From: Rusty Russell <rusty@rustcorp.com.au>
To: Alex Williamson <alex.williamson@hp.com>
Cc: netdev@vger.kernel.org, markmc@redhat.com, kvm@vger.kernel.org,
Herbert Xu <herbert@gondor.apana.org.au>
Subject: Re: [PATCH 4/5] virtio_net: Add a MAC filter table
Date: Thu, 29 Jan 2009 10:25:46 +1030 [thread overview]
Message-ID: <200901291025.46887.rusty@rustcorp.com.au> (raw)
In-Reply-To: <1233164908.7026.195.camel@lappy>
On Thursday 29 January 2009 04:18:28 Alex Williamson wrote:
> Hi Rusty,
Hi Alex,
I've cc'd Herbert: he always has good thoughts about this kind of thing and I want to be sure you're getting a fair hearing.
> Here's what I believe to be the parameters around which I've designed
> the current interface:
>
> A. Receiving unwanted packets is a waste of resources.
> B. Proprietary OSes may have dependencies on hardware filtering and
> may not be able to handle unwanted packets.
> C. Different guests may want different filter table sizes.
> D. The guest can make better decisions than the host about what
> packets are unwanted.
A general OS has to handle the "unwanted packets" case if the NIC's table isn't big enough.
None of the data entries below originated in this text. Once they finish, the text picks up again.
-- ==== Sys2Proof/Machine/Take.lean ====
section
/-! DEFINITION. The dispatch of a FREE worker (spec/06, R114): ready queue, due handout (spec/04, R87), lane grant with its arbitration and
take attempts (spec/08, R152 to R155). -/

namespace Sys2Proof.Machine

/-! ### Due handouts (R87) -/

/-- Room for `n` entries is free, after a refresh when it is short (R170); nothing is reserved. -/
def seekRoom (n : Nat) (s : State) : State × Bool :=
  if s.roomFits n then (s, true)
  else
    let s := refreshDrained s
    (s, s.roomFits n)

/-- The handout of a row: EXPIRY entry, pool place and journal entry together, and the worker receives the job (R87). -/
def giveJob (w place i : Nat) (h : HoldRow) (s : State) : State :=
  let s := reserveRoom 1 (reservePlace place s)
  let s := s.setHolds { s.holds with
    hand := s.holds.hand ++ [{ kind := .expiry, hold := i, gen := h.gen, card := h.card, place := place }] }
  s.setWorker w (some { task := .expiry i h.gen h.card, place := place, room := 1 })

/-- What a handout or a grant came to. -/
inductive Grant where
  | made
  | notMade
  | lost
  deriving DecidableEq, Repr

/-- A due handout: a free place, room for one entry and an eligible row, tried in this order (R87, log 23). -/
def dueHandout (w : Nat) (s : State) : State × Grant :=
  match s.freePlace with
  | none => (s, .notMade)
  | some place =>
    match seekRoom 1 s with
    | (s, false) => (s, .notMade)
    | (s, true) =>
      match dueSearch s.holds.due.count s.holds.due.head s with
      | (s, .lost) => (s, .lost)
      | (s, .exhausted) => (s, .notMade)
      | (s, .found i h) => (giveJob w place i h s, .made)

/-! ### Lane order (R152) -/

/-- Lane numbers upward from the lane after the last one served, wrapping from the lane count - 1 to 0. -/
def rotation (count : Nat) (last : Option Nat) : List Nat :=
  let start := match last with | none => 0 | some l => l + 1
  (List.range count).map (fun k => (start + k) % count)

/-- The ready lanes in the order they are tried: PRIORITY is arbitration mode 1, ROTATION 2 (R152). -/
def laneOrder (s : State) : List Nat :=
  let r := (rotation s.dir.laneCount s.lanes.lastServed).filter (fun n => (s.laneState n).ready)
  if s.dir.arbitration = 1 then
    (List.range 8).flatMap (fun p => r.filter (fun n => decide ((s.laneEntry n).map (·.priority) = some p)))
  else r

/-! ### Take attempts (R153 to R155) -/

/-- A piece of work came from this lane and slot. -/
def Work.isFrom (lane slot : Nat) (k : Work) : Bool := decide (k.source = some (lane, slot))

/-- The slot's request is still in flight (R154). -/
def State.inFlight (s : State) (lane slot : Nat) : Bool :=
  (List.range Config.workers).any (fun w => (s.worker w).any (Work.isFrom lane slot)) ||
    s.units.waiting.any (fun x => x.work.isFrom lane slot) || s.units.ready.any (Work.isFrom lane slot)

/-- The lane's ready mark is cleared. -/
def clearReady (n : Nat) (s : State) : State := s.setLaneState n { s.laneState n with ready := false }

/-- Points 3 to 6 of a take: the TAKEN write, which may fail, the scan position, the last lane served, the look (R154). -/
def advanceLane (n : Nat) (e : LaneEntry) (s : State) : State :=
  let l := s.laneState n
  let s := (linkPut s (e.slotAddr l.scan) [slotTaken]).1
  let s := s.setLaneState n { s.laneState n with scan := nextScan e l.scan }
  look n (s.setLanes { s.lanes with lastServed := some n })

/-- A withdrawn take (R155); the worker's next dispatch is another command (log 36). -/
def withdraw (n : Nat) (e : LaneEntry) (s : State) : State :=
  let slot := (s.laneState n).scan
  let s := advanceLane n e s
  s.setNotices { s.notices with answers := s.notices.answers ++
    [{ lane := n, slot := slot, entry := e, half := withdrawnAnswer.bytes e.embed, tillCause := false, worker := none,
       trail := none }] }

/-- A take (R154). -/
def takeSlot (w place room n : Nat) (e : LaneEntry) (half : List Byte) (s : State) : State :=
  let slot := (s.laneState n).scan
  let s := (reservePlace place s).setWorker w
    (some { task := .request n slot e half, place := place, room := room })
  advanceLane n e s

/-- The journal room a take reserves, by the kind code (R153). -/
def takeRoom (half : List Byte) : Nat := match (Req.ofBytes half).kind? with | none => 0 | some k => k.room

/-- A take attempt on a lane, by the first case of R153 that applies; the Bool says whether the slot was taken or withdrawn. -/
def attemptLane (w n : Nat) (s : State) : State × Bool :=
  match s.laneEntry n with
  | none => (s, false)
  | some e =>
    let slot := (s.laneState n).scan
    match linkRead s (e.slotAddr slot) 64 with
    | none => (clearReady n s, false)
    | some half =>
      if s.inFlight n slot || !decide (byteAt half 0 = slotPosted) then (clearReady n s, false)
      else if byteAt half 1 ≠ 0 then (withdraw n e s, true)
      else
        match s.freePlace with
        | none => (s, false)
        | some place =>
          match askRoom (takeRoom half) s with
          | (s, false) => (s, false)
          | (s, true) => (takeSlot w place (takeRoom half) n e half s, true)

/-- The lanes tried in order until one is taken (R152, R153). -/
def tryLanes (w : Nat) : List Nat → State → State
  | [], s => s
  | n :: ns, s =>
    match attemptLane w n s with
    | (s, true) => s
    | (s, false) => tryLanes w ns s

/-! ### Dispatch (R114) -/

/-- Some lane of the table holds a ready mark. -/
def State.anyReady (s : State) : Bool := (List.range s.dir.laneCount).any (fun n => (s.laneState n).ready)

/-- Cases 2 and 3 of R114. -/
def dispatchRunning (w : Nat) (s : State) : State :=
  if 64 ≤ s.holds.due.count ∨ s.anyReady = false then
    match dueHandout w s with
    | (s, .made) => s
    | (s, .notMade) => tryLanes w (laneOrder s) s
    | (s, .lost) => linkLost s
  else tryLanes w (laneOrder s) s

/-- The dispatch of a worker (R114): a BUSY worker, and any worker outside RUNNING and DRAINING, is left as it stands. -/
def dispatchWorker (w : Nat) (s : State) : State :=
  if w < Config.workers ∧ s.worker w = none then
    match s.control.engine with
    | .running => if s.units.ready.isEmpty then dispatchRunning w s else takeReady w s
    | .draining => takeReady w s
    | _ => s
  else s

end Sys2Proof.Machine
end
A guest may want arbitrary filter table sizes, but you're not giving it to them anyway, so that argument is bogus too.
The host *has* to decide the max table size, the guest *doesn't*. Your implementation is the worst of both worlds. The host doesn't tell the guest what the limit is, but does fail it for exceeding it. Your guest implementation limits itself arbitrarily, but you feel better because you've invoked yet-another party (the admin of the user box) to fix it!
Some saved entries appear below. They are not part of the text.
/-- A due handout (R87, R114): with no ready entry, and 64 rows due or no lane ready, a free pool place, and room for one entry, found at once or after
a refresh (R170), the first eligible row from the due chain's head on is handed out. The rows before it are passed over: in the hand list, in the
quarantine list, unreadable (and listed where there is room), or of a listed card row. The row stays in the chain and the due count is unchanged. With
no place, no room or no eligible row no handout is made, nothing is reserved, and the worker is left for the lanes, here lanes that give it nothing.
THE MODEL'S CHOICE: place, room and row are tried in this order (log 23), the place is the lowest free one (log 33), and the link word of every row
passed over is read, the tail's too (log 54). -/
def Obligations.DueHandoutGivesAJob : Prop :=
  ∀ (w : Nat) (e : Outside) (s₀ s : State), s₀.outside e = s →
    w < 8 → s.worker w = none → s.control.engine = .running → s.units.ready = [] →
    (64 ≤ s.holds.due.count ∨ ∀ n, n < s.dir.laneCount → (s.laneState n).ready = false) →
    (let fits := fun (v : State) => v.journal.written - v.journal.cached + v.journal.reserved + 1 ≤ v.dir.journalCount
    let left := fun (v : State) => ∀ t, PassedOver (laneOrder v) v t → exec (.workerDispatch w e) s₀ = .next t ∧ t.worker w = none ∧
      t.units.places = s.units.places ∧ t.holds = s.holds
    (s.freePlace = none → left s) ∧
    (∀ p, s.freePlace = some p → ¬ fits s → ¬ fits (refreshDrained s) → left (refreshDrained s)) ∧
    (∀ (p : Nat) (u v : State) (js : List Nat) (c : Option Nat), s.freePlace = some p →
      ((fits s ∧ u = s) ∨ (¬ fits s ∧ u = refreshDrained s ∧ fits u)) → RowsPassed DuePassed s.holds.due.head js c u v →
      (js.length ≤ s.holds.due.count → (c = none ∨ js.length = s.holds.due.count) → left v) ∧
      (∀ i h x, c = some i → js.length < s.holds.due.count → v.inHand i = false → HoldRead i h v x → v.isListed .card h.card = false →
        ∃ t, exec (.workerDispatch w e) s₀ = .next t ∧
          t.worker w = some { task := .expiry i h.gen h.card, place := p, room := 1 } ∧ (∀ n, n ≠ w → t.worker n = u.worker n) ∧
          p < 32 ∧ p ∉ s.units.places ∧ t.units.places = s.units.places ++ [p] ∧
          t.journal = { u.journal with reserved := u.journal.reserved + 1 } ∧
          t.holds = { s.holds with hand := s.holds.hand ++ [{ kind := .expiry, hold := i, gen := h.gen, card := h.card, place := p }] } ∧
          { t.units with workers := u.units.workers, places := s.units.places } = u.units ∧
          { t with units := u.units, journal := u.journal, holds := s.holds } = x)))

/-- A request whose till lock, or whose card lock, is held or finds its bank full enters the pool's waiters behind the others and leaves its
worker FREE (R117, R118, R121): the till kinds wait for either, CARD_STATUS, BONUS_GRANT, ROW_READ and ROW_WRITE for their card lock,
TILL_WRITE and TILL_RELEASE for their till lock. A BONUS_GRANT outside the allowed
kinds is declined KIND_NOT_ALLOWED and does not come to its card lock (R27). -/
def Obligations.RequestsWaitForTheirLocks : Prop :=
  (∀ (mk : Nat → Outside → Instr) (kd : RequestKind) (w : Nat) (e : Outside) (s₀ s : State) (k : Work) (t : TillRow),
    (mk, kd) ∈ tillCommands → s₀.outside e = s → Posted kd w k s → k.req.tillIndex < 32768 → s.isListed .till k.req.tillIndex = false →
    s.tillRow k.req.tillIndex = { val := t, ecc := .clean } → t.admits k.req = true →
    (s.lockHeld (.till k.req.tillIndex) = true ∨ 8 ≤ s.locks.till.length →
      ∃ u, exec (mk w e) s₀ = .next u ∧ Pooled w (.till k.req.tillIndex) k s u) ∧
    (∀ sel i, TillPasses kd k t s → checkDigitOk k.req.digits = true → selectProgramme s.tables k.req.digits = some sel →
      kindAllowed kd sel = true → rowIndex sel k.req.serial = some i → s.isListed .card i = false →
      (s.lockHeld (.card i) = true ∨ 8 ≤ s.locks.card.length) →
      ∃ u, exec (mk w e) s₀ = .next u ∧
        Pooled w (.card i) { k.tillRowRead t s with selection := some sel, rowIndex := some i }
          { s with locks := { s.locks with till := s.locks.till ++ [{ row := k.req.tillIndex, holder := k.place }] } } u)) ∧
  (∀ (mk : Nat → Outside → Instr) (row : Req → Bool) (kd : RequestKind) (w : Nat) (e : Outside) (s₀ s : State) (k : Work),
    (mk, row) ∈ requestCommands → s₀.outside e = s → Posted kd w k s → row k.req = true →
    (∀ sel i, kd = .cardStatus ∨ kd = .bonusGrant ∨ kd = .rowRead ∨ kd = .rowWrite →
      checkDigitOk k.req.digits = true → selectProgramme s.tables k.req.digits = some sel → kindAllowed kd sel = true →
      rowIndex sel k.req.serial = some i → (s.isListed .card i = false ∨ kd = .rowWrite) → (s.lockHeld (.card i) = true ∨ 8 ≤ s.locks.card.length) →
      ∃ u, exec (mk w e) s₀ = .next u ∧ Pooled w (.card i) { k with selection := some sel, rowIndex := some i } s u) ∧
    (∀ sel, kd = .bonusGrant → checkDigitOk k.req.digits = true → selectProgramme s.tables k.req.digits = some sel →
      kindAllowed kd sel = false →
      exec (mk w e) s₀ = .next (commitNow w { k with selection := some sel } { result := .declined, reason := .kindNotAllowed } s)) ∧
    (kd = .tillWrite ∨ kd = .tillRelease → (s.lockHeld (.till k.req.tillIndex) = true ∨ 8 ≤ s.locks.till.length) →
      ∃ u, exec (mk w e) s₀ = .next u ∧ Pooled w (.till k.req.tillIndex) k s u))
And there's no evidence whatsoever that the guest can do anything rational if it hits the filtering limit that the host can't do.
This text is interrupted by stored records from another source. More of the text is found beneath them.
-- ==== Sys2Proof/Tests/Slice0.lean ====
section
/-! SUPPORT. The model's own tests: ill-formed commands that are refused, one step of each command against the manual's worked cases
and rules, and for each statement that has hypotheses a state that meets them. -/

namespace Sys2Proof.Tests

set_option Elab.async false

open Sys2Proof Sys2Proof.Machine

/-! ### Builders -/

/-- A directory with one TILL lane and one OFFICE lane. -/
def till0 : LaneEntry :=
  { base := 0x10000, slotCount := 16, kind := 1, priority := 0, lookInterval := 100, embed := 0x6A, threshold := 1, holdTime := 500
    startPosition := 0, startMode := 1 }
/-- The OFFICE lane. -/
def office1 : LaneEntry := { till0 with base := 0x20000, kind := 2, embed := 0 }
/-- The directory in force in the tests. -/
def dir : Directory :=
  { partition := 15, clockTake := 1, recovery := 1, startDay := 20105, startMinute := 600, arbitration := 1, enable := 31, laneCount := 2
    mark := 1000, journalBase := 0x100000, journalCount := 1024, engineWords := 0x200000, hostWords := 0x300000, lanes := [till0, office1] }

/-- Bytes of host memory from an address. -/
def cells (a : Nat) (bs : List Byte) : List Host.Cell := memWrite [] a bs

/-- Digits packed two to a byte; an odd last digit stands in the high nibble. -/
def packD : List Nat → List Byte
  | a :: b :: r => BitVec.ofNat 8 (16 * a + b) :: packD r
  | [a] => [BitVec.ofNat 8 (16 * a)]
  | [] => []

/-- The worked case of 2.1: prefix 60012345, serial 123, check digit 7. -/
def card : List Nat := [6, 0, 0, 1, 2, 3, 4, 5, 0, 0, 0, 0, 0, 0, 0, 1, 2, 3, 7]

/-- The fields of a request half. -/
structure Ask where
  kind : Nat
  action : Nat := 0
  till : Nat := 0
  seq : Nat := 0
  id : List Nat := [0, 0, 0, 0, 0, 0]
  card : List Nat := List.replicate 19 0
  code : List Byte := [0, 0]
  amount : Nat := 0
  hold : Nat × Nat := (0, 0)
  target : Nat := 0
  addr : Nat := 0
  params : List Byte := []

/-- Its 64 bytes, POSTED (11.3). -/
def Ask.half (r : Ask) : List Byte :=
  padTo 64 (leBytes 1 1 ++ leBytes 1 0 ++ leBytes 1 r.kind ++ leBytes 1 r.action ++ leBytes 2 r.till ++ leBytes 2 r.seq ++ packD r.id ++ [0] ++
    packD r.card ++ r.code ++ leBytes 4 r.amount ++ leBytes 4 r.hold.1 ++ leBytes 1 r.hold.2 ++ [0] ++ leBytes 2 r.target ++
    leBytes 8 r.addr ++ r.params)

/-- A till request of till 7 on the card. -/
def tillAsk (kind seq amount : Nat) : Ask :=
  { kind := kind, till := 7, seq := seq, id := [1, 2, 3, 4, 5, 6], card := card, code := [0xFF, 0xFF], amount := amount }
/-- An office request on the card. -/
def officeAsk (kind action : Nat) : Ask := { kind := kind, action := action, card := card, code := [0xFF, 0xFF] }

/-- A request at step 1 on a TILL lane, with pool place 0 and room for 3 entries. -/
def onTill (r : Ask) : Work := { task := .request 0 3 till0 r.half, place := 0, room := 3 }
/-- A request at step 1 on an OFFICE lane. -/
def onOffice (r : Ask) : Work := { task := .request 1 3 office1 r.half, place := 0, room := 3 }

/-- Rule 0 matches every prefix and names programme 2. -/
def rule : Rule := { enabled := true, programme := 2, kinds := 511, label := 310 }
/-- The programme of the lunch service of 3.7. -/
def lunch : Programme :=
  { enabled := true, rowBase := 0, rowCount := 1000, cap := 50000, activationMin := 1, partialAllowed := true, triesLimit := 3, window := 60, tipTolerance := 20
    holdLife := 90, renewalLimit := 1, holdsPerCard := 4, bonusRate := 100, bonusThreshold := 2000, bonusCap := 1000, bonusLife := 90, kinds := 511 }
/-- What selection gives for a programme. -/
def sel (p : Programme) : Selection := { rule := rule, programmeNo := 2, programme := p }

/-- A PAID lot. -/
def paid (a : Nat) : Lot := { expiry := none, amount := a }
/-- A BONUS lot. -/
def bonus (d a : Nat) : Lot := { expiry := some d, amount := a }
/-- An ACTIVE card of programme 2. -/
def active (ls : List Lot) : CardRow := { state := .active, programme := 2, lots := ls }
/-- Till 7, id 123456, in good standing. -/
def till7 : TillRow := { registered := true, storeNo := 1234, tillNo := 56 }

/-- The part in RUNNING on day 20,105, minute 600, with card row 123, till row 7 and work on worker 0. -/
def sit (k : Work) (row : CardRow) (t : TillRow) (p : Programme) : State :=
  { State.reset with
    control := { engine := .running, directory := some dir, engineWords := some 0x200000 }
    clock := { day := 20105, minute := 600, set := true }
    lanes := { lane := [(0, { isOpen := true, lookTimer := some 100 }), (1, { isOpen := true, lookTimer := some 100 })], lastServed := some 1 }
    units := { workers := [(0, some k)], places := [0] }
    tables := { rules := [(0, rule)], programmes := [(2, p)] }
    store :=
      { cards := [(123, { val := row, ecc := .clean })], tills := [(7, { val := t, ecc := .clean })]
        links := [(0, { word := { prev := none } }), (33554431, { word := { next := none } })]
        header := { header := { partition := some 15 } } }
    holds := { free := { head := some 0, tail := some 33554431, count := 33554432 }, sweep := some 28951800 }
    journal := { next := some 500, reserved := 3 } }

/-- The part with no work in it. -/
def quietPart : State := { sit (onTill (tillAsk 1 300 0)) (active []) till7 lunch with units := {}, journal := { next := some 500 } }

/-- An outside world that did nothing. -/
def q : Outside := .quiet

/-- The next state of a command. -/
def after (c : Instr) (s : State) : Option State := match exec c s with | .next t => some t | _ => none

/-- The answer handed last: result, reason, flags, approved, available, held, bonus. -/
def answer (s : State) : Option (List Nat) :=
  s.notices.answers.getLast?.map (fun a => [fieldAt a.half 0 1, fieldAt a.half 1 1, fieldAt a.half 2 2, fieldAt a.half 4 4, fieldAt a.half 8 4,
    fieldAt a.half 12 4, fieldAt a.half 16 4])

/-- Two wrong bits in one code word. -/
def lostBits : BitErrors := { bits := [(0, 0), (0, 1)] }

/-! ### Ill-formed commands -/

theorem test_wf_worker : Instr.wf (.workerDispatch 8 q) = false ∧ Instr.wf (.workerDispatch 7 q) = true := by decide
theorem test_wf_lane : Instr.wf (.answerWrite 64 q) = false ∧ Instr.wf (.answerWrite 63 q) = true := by decide
theorem test_wf_control : Instr.wf (.controlUnknownCommand 2 q) = false ∧ Instr.wf (.controlUnknownCommand 4 q) = true := by decide
theorem test_wf_register : Instr.wf (.registerWrite 0 [] q) = false ∧ Instr.wf (.registerWrite 0 [1] q) = true := by decide
theorem test_wf_nudge : Instr.wf (.nudge 255 q) = false ∧ Instr.wf (.nudge 254 q) = true := by decide
theorem test_wf_noticeRead : Instr.wf (.noticeRead 0 q) = false ∧ Instr.wf (.noticeRead 8 q) = true := by decide
theorem test_wf_outside_writes : Instr.wf (.start { writes := [(2 ^ 64, 1)] }) = false ∧ Instr.wf (.start { writes := [(2 ^ 64 - 1, 1)] }) = true := by
  decide
theorem test_wf_outside_ranges :
    Instr.wf (.start { readsFail := some [(2 ^ 64, 1)] }) = false ∧ Instr.wf (.start { writesFail := some [(2 ^ 64, 1)] }) = false := by decide
/-- A start with one bit changed. -/
def flipped (u : StoreUnit) (w b : Nat) : Instr := .start { flips := [{ unit := u, word := w, bit := b }] }
theorem test_wf_outside_units :
    Instr.wf (flipped (.cardRow 16777216) 0 0) = false ∧ Instr.wf (flipped (.tillRow 32768) 0 0) = false ∧
    Instr.wf (flipped (.holdContent 65011712) 0 0) = false ∧ Instr.wf (flipped (.linkCopyOne 65011712) 0 0) = false ∧
    Instr.wf (flipped (.linkCopyTwo 65011712) 0 0) = false ∧ Instr.wf (flipped (.trailEntry 32) 0 0) = false ∧
    Instr.wf (flipped .headerCopyOne 255 71) = true ∧ Instr.wf (flipped (.trailEntry 31) 63 71) = true := by decide
/-- R132: a card row has 16 code words, a hold row's content 6, a link word's copy 1; a code word has 72 bits. -/
theorem test_wf_outside_bits :
    Instr.wf (flipped (.cardRow 0) 16 0) = false ∧ Instr.wf (flipped (.cardRow 0) 15 0) = true ∧ Instr.wf (flipped (.holdContent 0) 6 0) = false ∧
    Instr.wf (flipped (.linkCopyOne 0) 1 0) = false ∧ Instr.wf (flipped (.cardRow 0) 0 72) = false := by decide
> >From this, I derive that the guest needs to know the size of the filter
> table, needs to be able to specify the size of the filter table, and is
> in the best position to program the filter table. A pseudo-infinite
> table violates the condition of not sending the guest unwanted packets.
I'm not aware of any OS which doesn't filter this anyway, but I'm not familiar with the Windows stack. I'd be very surprised though, since multicast filtering is often implemented as a hash on the card.
> We could also go down the path of deciding what a "big enough" table is,
> and making it part of the ABI to avoid the alloc, but then we may have
> to revise the ABI if we underestimate (whereas the current limit is an
> implementation detail).
OK, say the host bonds a NIC directly to the virtio nic for the guest. That NIC uses a hash to filter MAC addresses. In your scheme, you have numerous problems:
(1) we've defined filtering to be perfect, so we need to filter in the host,
(2) the guest will stop giving us filtering information after 16 entries, and
tell us to go into promisc mode, even though we could do better.
> Weaving in your comments from other parts of this series, would it help
> at all to distinguish EINVAL from ENOMEM for the alloc call? Maybe the
> caller could make some kind of intelligent decision based on that (ex.
> unimplemented feature vs try something smaller).
None of the currently defined calls should fail. Feature bits should guarantee the existence of features, and failure should be greeted with horror by the guest, which should then try to limp along.
So, this conversation has convinced me that the host should accept arbitrary filtering entries, and the guest should accept that it is best effort.
Cheers,
Rusty.
next prev parent reply other threads:[~2009-01-28 23:55 UTC|newest]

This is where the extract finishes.